7.       It appears from perusal of case file that after filing of the Vakalatnama on 30.06.2016 by the counsel for the appellant, the appellant was given time for filing written statement; however, the same was not filed up to 15.08.2016; hence the side of the appellant for filing written statement was closed and thereafter the matter was proceeded exparte and finally the impugned order was passed on 27.10.2016. Even in the intervening period i.e. from the date of closing the side of the appellant for filing written statement to passing of the impugned order, no application was moved by the appellant for re-opening his side for filing written statement and apparently he was sleeping over his right and when the impugned order was passed, the instant F.R.A. has been maintained by him after delay of 51 days. It is a well settled principle of law that the provisions of Section 5 of the Limitation Act has not been extended to the appeal under the Act of 1963, which itself provide a period of 30 days for filing an appeal. Hence, there is no scope for the condonation of the delay. The case-law cited by the learned counsel for the appellant being on different footings has no applicability in this case.

 

8.       With regard to the contention of negligence of the counsel of the appellant, suffice it to say that it is the duty of the party to be conscious in respect of his interest and approach to Court without any delay and in case of failure, he must suffer and no one could be made responsible therefor. A person who having knowledge of limitation slips over matter without sufficient cause and allows remedy to run out of limitation period cannot afterwards seek indulgence of Court for condonation of delay. Similarly, the negligence of the counsel is the negligence of the party because the counsel acts on behalf of the party. In this regard it may further be noted that even after engaging a counsel it is the duty of the party in litigation to keep himself fully informed of proceedings and he is not relieved of his obligations to do so merely because he had engaged a counsel to appear on his behalf. Therefore, C.M.A. bearing No. 499 of 2017 being not maintainable is dismissed, accordingly.

 

9.       So far the merits of the case is concerned, it may be examined that even in the memo of appeal, the appellant has not denied alleged commission of default in payment of monthly rent but he has taken the defence that after 12.04.2016 he is the prospective owner of the rented premises. It is now well settled principle of law that once a person acknowledges himself to be a tenant of a landlord, the principle of estoppel as enunciated in Article 115 of Qanun-e-Shahadat Order, 1984 would come into play, debarring such tenant to deny the title of his landlord. The genuineness or otherwise of alleged sale agreement and its consequential effect would independently be determined by the Civil Court if a civil suit for specific performance of contract is filed by the appellant.
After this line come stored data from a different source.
/-- `0E1n`: Trig (R376). -/
def famTrig : Fam :=
  { base := 0x0E10, s1 := 1, n1 := 32, s2 := 1, n2 := 1,
    rows := [
      { sub := 0x01, ty := .enum8, acc := .rw, st := 2, kept := true, ok := [(0, 3)] },
      { sub := 0x02, ty := .time, acc := .rw, st := 2, kept := true },
      { sub := 0x03, ty := .u32, acc := .rw, st := 2, kept := true, dflt := 1000000, ok := [(100, 4000000000)] },
      { sub := 0x04, ty := .time, acc := .rw, st := 46 },
      { sub := 0x05, ty := .enum8, acc := .wo, st := 63, ok := [(1, 2)] },
      { sub := 0x06, ty := .bool, acc := .rw, st := 2, kept := true },
      { sub := 0x07, ty := .u16, acc := .rw, st := 2, kept := true, dflt := 25, ok := [(1, 65535)] },
      { sub := 0x08, ty := .time },
      { sub := 0x09, ty := .u64 },
      { sub := 0x0A, ty := .bits32 }] }

/-- `0E4n`: Cap (R376). -/
def famCap : Fam :=
  { base := 0x0E40, s1 := 1, n1 := 32, s2 := 1, n2 := 1,
    rows := [
      { sub := 0x01, ty := .u8, acc := .rw, st := 6, kept := true, dflt := 255, ok := [(0, 7), (16, 27), (32, 64), (72, 77), (80, 81), (96, 127), (255, 255)] },
      { sub := 0x02, ty := .enum8, acc := .rw, st := 6, kept := true, ok := [(0, 2)] },
      { sub := 0x03, ty := .u16, acc := .rw, st := 6, kept := true, ok := [(0, 1000)] },
      { sub := 0x04, ty := .time },
      { sub := 0x05, ty := .u32 },
      { sub := 0x06, ty := .time },
      { sub := 0x07, ty := .u8 },
      { sub := 0x08, ty := .bool, acc := .wo, st := 63 },
      { sub := 0x09, ty := .u32 }] }

/-- `0D8m`: MacCorr (R376). -/
def famMacCorr : Fam :=
  { base := 0x0D80, s1 := 1, n1 := 2, s2 := 1, n2 := 1,
    rows := [
      { sub := 0x01, ty := .i32, dflt := 41600 },
      { sub := 0x02, ty := .i32, dflt := (-57300) }] }

/-- `0800`: Dmc (R400). -/
def famDmc : Fam :=
  { base := 0x0800, s1 := 1, n1 := 1, s2 := 1, n2 := 1,
    rows := [
      { sub := 0x01, ty := .enum8, acc := .rw, st := 49, dflt := 2, ok := [(1, 2)] },
      { sub := 0x02, ty := .enum8, acc := .rw, st := 49, ok := [(0, 1)] },
      { sub := 0x03, ty := .u8, acc := .rw, st := 49, dflt := 1, ok := [(1, 2)] },
      { sub := 0x04, ty := .u16, acc := .rw, st := 49, dflt := 6400, ok := [(3200, 3200), (3600, 3600), (4000, 4000), (4400, 4400), (4800, 4800), (5200, 5200), (5600, 5600), (6000, 6000), (6400, 6400)] },
      { sub := 0x05, ty := .u8, acc := .rw, st := 49, dflt := 52, ok := [(22, 66)], step := 2 },
      { sub := 0x06, ty := .enum8, acc := .rw, st := 49, dflt := 1, ok := [(0, 1)] },
      { sub := 0x07, ty := .u16, acc := .rw, st := 49, dflt := 100, ok := [(10, 10000)] },
      { sub := 0x08, ty := .u16, acc := .rw, st := 49, dflt := 16, ok := [(0, 128)] },
      { sub := 0x09, ty := .u64 }] }

/-- `0801`: DmcSt (R400). -/
def famDmcSt : Fam :=
  { base := 0x0801, s1 := 1, n1 := 1, s2 := 1, n2 := 1,
    rows := [
      { sub := 0x01, ty := .enum8, acc := .wo, st := 48, ok := [(1, 1)] },
      { sub := 0x02, ty := .enum8 },
      { sub := 0x03, ty := .bool }] }

/-- `0802`: DmcErr (R400). -/
def famDmcErr : Fam :=
  { base := 0x0802, s1 := 1, n1 := 1, s2 := 1, n2 := 1,
    rows := [
      { sub := 0x01, ty := .u64 },
      { sub := 0x02, ty := .enum8 },
      { sub := 0x03, ty := .bits32 },
      { sub := 0x04, ty := .u32 },
      { sub := 0x05, ty := .u64 },
      { sub := 0x06, ty := .enum8 },
      { sub := 0x07, ty := .u8 },
      { sub := 0x08, ty := .time },
      { sub := 0x09, ty := .u32 },
      { sub := 0x0A, ty := .u32, cc := true },
      { sub := 0x0B, ty := .u32 }] }

/-- `0803`: DmcDbg (R400). -/
def famDmcDbg : Fam :=
  { base := 0x0803, s1 := 1, n1 := 1, s2 := 1, n2 := 1,
    rows := [
      { sub := 0x01, ty := .u64, acc := .rw, st := 63, step := 64, cls := .fm },
      { sub := 0x02, ty := .enum8, acc := .wo, st := 63, ok := [(1, 1)], cls := .fm },
      { sub := 0x03, n := 8, ty := .u64 },
      { sub := 0x0B, ty := .u64 },
      { sub := 0x0C, ty := .u64 }] }
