namespace Dir
/-- `0000.01` OD_VERSION (R39). -/
abbrev OD_VERSION : Nat := (0x0) * 256 + (0x01)
/-- `0000.02` HW_ENTRY_COUNT (R39). -/
abbrev HW_ENTRY_COUNT : Nat := (0x0) * 256 + (0x02)
end Dir

namespace TypeDesc
/-- `00tt.01` TYPE_SIZE (R39). -/
abbrev TYPE_SIZE (t : Nat) : Nat := (0x0 + t) * 256 + (0x01)
end TypeDesc

namespace Describe
/-- `0080.01` SELECT_H (R41). -/
abbrev SELECT_H : Nat := (0x80) * 256 + (0x01)
/-- `0080.02` DESCRIPTOR_H (R41). -/
abbrev DESCRIPTOR_H : Nat := (0x80) * 256 + (0x02)
/-- `0080.03` SELECT_FM (R41). -/
abbrev SELECT_FM : Nat := (0x80) * 256 + (0x03)
/-- `0080.04` DESCRIPTOR_FM (R41). -/
abbrev DESCRIPTOR_FM : Nat := (0x80) * 256 + (0x04)
/-- `0080.05` SELECT_FS (R41). -/
abbrev SELECT_FS : Nat := (0x80) * 256 + (0x05)
/-- `0080.06` DESCRIPTOR_FS (R41). -/
abbrev DESCRIPTOR_FS : Nat := (0x80) * 256 + (0x06)
end Describe

namespace WinAbort
/-- `0113.01` ABORT_SV (R53). -/
abbrev ABORT_SV : Nat := (0x113) * 256 + (0x01)
/-- `0113.02` ABORT_AP (R53). -/
abbrev ABORT_AP (i : Nat) : Nat := (0x113) * 256 + (0x02 + i)
/-- `0113.06` ABORT_DMA (R53). -/
abbrev ABORT_DMA : Nat := (0x113) * 256 + (0x06)
end WinAbort

namespace Fws
/-- `00F0.01` REQ_RING_ADDR (R55). -/
abbrev REQ_RING_ADDR : Nat := (0xF0) * 256 + (0x01)
/-- `00F0.02` REQ_RING_LEN (R55). -/
abbrev REQ_RING_LEN : Nat := (0xF0) * 256 + (0x02)
/-- `00F0.03` REQ_HEAD (R55). -/
abbrev REQ_HEAD : Nat := (0xF0) * 256 + (0x03)
/-- `00F0.04` REQ_TAIL (R55). -/
abbrev REQ_TAIL : Nat := (0xF0) * 256 + (0x04)
/-- `00F0.05` RSP_TAG (R55). -/
abbrev RSP_TAG : Nat := (0xF0) * 256 + (0x05)
/-- `00F0.06` RSP_CODE (R55). -/
abbrev RSP_CODE : Nat := (0xF0) * 256 + (0x06)
/-- `00F0.07` RSP_COMMIT (R55). -/
abbrev RSP_COMMIT : Nat := (0xF0) * 256 + (0x07)
/-- `00F0.08` SERVICE_TIMEOUT (R55). -/
abbrev SERVICE_TIMEOUT : Nat := (0xF0) * 256 + (0x08)
/-- `00F0.10` RSP_DATA (R55). -/
abbrev RSP_DATA (i : Nat) : Nat := (0xF0) * 256 + (0x10 + i)
end Fws

namespace Ident
/-- `0100.01` VENDOR (R55). -/
abbrev VENDOR : Nat := (0x100) * 256 + (0x01)
/-- `0100.02` DEVICE (R55). -/
abbrev DEVICE : Nat := (0x100) * 256 + (0x02)
/-- `0100.03` REVISION (R55). -/
abbrev REVISION : Nat := (0x100) * 256 + (0x03)
/-- `0100.04` SCREENING (R55). -/
abbrev SCREENING : Nat := (0x100) * 256 + (0x04)
/-- `0100.05` SERIAL (R55). -/
abbrev SERIAL : Nat := (0x100) * 256 + (0x05)
/-- `0100.06` FW_VERSION (R55). -/
abbrev FW_VERSION : Nat := (0x100) * 256 + (0x06)
end Ident

namespace DevCmd
/-- `0110.00` DEVICE_COMMAND (R55). -/
abbrev DEVICE_COMMAND : Nat := (0x110) * 256 + (0x00)
end DevCmd

namespace DevState
/-- `0111.00` DEVICE_STATE (R55). -/
abbrev DEVICE_STATE : Nat := (0x111) * 256 + (0x00)
/-- `0111.01` PENDING_STATE (R55). -/
abbrev PENDING_STATE : Nat := (0x111) * 256 + (0x01)
end DevState

namespace Cause
/-- `0112.01` CAUSE (R55). -/
abbrev CAUSE : Nat := (0x112) * 256 + (0x01)
/-- `0112.02` CAUSE_TIME (R55). -/
abbrev CAUSE_TIME : Nat := (0x112) * 256 + (0x02)
/-- `0112.03` CAUSE_DETAIL (R55). -/
abbrev CAUSE_DETAIL : Nat := (0x112) * 256 + (0x03)
/-- `0112.04` FROM_STATE (R55). -/
abbrev FROM_STATE : Nat := (0x112) * 256 + (0x04)
/-- `0112.05` TO_STATE (R55). -/
abbrev TO_STATE : Nat := (0x112) * 256 + (0x05)
/-- `0112.06` REQUESTER (R55). -/
abbrev REQUESTER : Nat := (0x112) * 256 + (0x06)
end Cause

namespace OpHours
/-- `0120.00` OPERATING_HOURS (R55). -/
abbrev OPERATING_HOURS : Nat := (0x120) * 256 + (0x00)
end OpHours

namespace PwrCycles
/-- `0121.00` POWER_CYCLES (R55). -/
abbrev POWER_CYCLES : Nat := (0x121) * 256 + (0x00)
end PwrCycles

namespace Store
/-- `0600.00` STORE_COMMAND (R65). -/
abbrev STORE_COMMAND : Nat := (0x600) * 256 + (0x00)
/-- `0600.01` STORE_PROGRESS (R65). -/
abbrev STORE_PROGRESS : Nat := (0x600) * 256 + (0x01)
/-- `0600.02` STORE_RESULT (R65). -/
abbrev STORE_RESULT : Nat := (0x600) * 256 + (0x02)
end Store

namespace Restore
/-- `0601.01` RESTORE_STATUS (R65). -/
abbrev RESTORE_STATUS : Nat := (0x601) * 256 + (0x01)
/-- `0601.02` ACK_REQUIRED (R65). -/
abbrev ACK_REQUIRED : Nat := (0x601) * 256 + (0x02)
/-- `0601.03` RESTORE_TIME (R65). -/
abbrev RESTORE_TIME : Nat := (0x601) * 256 + (0x03)
end Restore

namespace StoreFail
/-- `0602.01` FAILED_AT_RESTORE (R65). -/
abbrev FAILED_AT_RESTORE : Nat := (0x602) * 256 + (0x01)
/-- `0602.02` FAILED_NOW (R65). -/
abbrev FAILED_NOW : Nat := (0x602) * 256 + (0x02)
/-- `0602.03` DEFAULTED_PAIRS (R65). -/
abbrev DEFAULTED_PAIRS : Nat := (0x602) * 256 + (0x03)
end StoreFail

namespace RestoreAck
/-- `0603.00` RESTORE_ACK (R65). -/
abbrev RESTORE_ACK : Nat := (0x603) * 256 + (0x00)
end RestoreAck

namespace FwStore
/-- `0605.01` FWS_PAIR (R65). -/
abbrev FWS_PAIR : Nat := (0x605) * 256 + (0x01)
/-- `0605.02` FWS_OFFSET (R65). -/
abbrev FWS_OFFSET : Nat := (0x605) * 256 + (0x02)
/-- `0605.03` FWS_DATA (R65). -/
abbrev FWS_DATA : Nat := (0x605) * 256 + (0x03)
end FwStore

namespace Chain
/-- `0200.01` CHAIN_ADDRESS (R101). -/
abbrev CHAIN_ADDRESS : Nat := (0x200) * 256 + (0x01)
end Chain

namespace Alias
/-- `0201.00` ALIAS (R101). -/
abbrev ALIAS : Nat := (0x201) * 256 + (0x00)
end Alias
Till the time the appellant/ tenant is able to establish his claim for “Specific Performance” on the basis of alleged sale agreement, the respondent No.1 / landlord would continue to enjoy the status of being owner or landlord of the premises and the relationship between the parties till such time would be regulated by the terms of tenancy and the appellant/ tenant cannot legitimately resist the maintainability of ejectment proceedings on the ground of sale agreement. The reliance in this regard is placed on the case of Mst. Seema Begum v. Muhammad Ishaq and others reported in PLD 2009 SC 45.

 

10.     Consequently, instant F.R.A. being time barred and devoid of any merit is dismissed, accordingly. The appellant is directed to vacate the tenement and handover its peaceful possession to the respondent No.1 within 30 days hereof.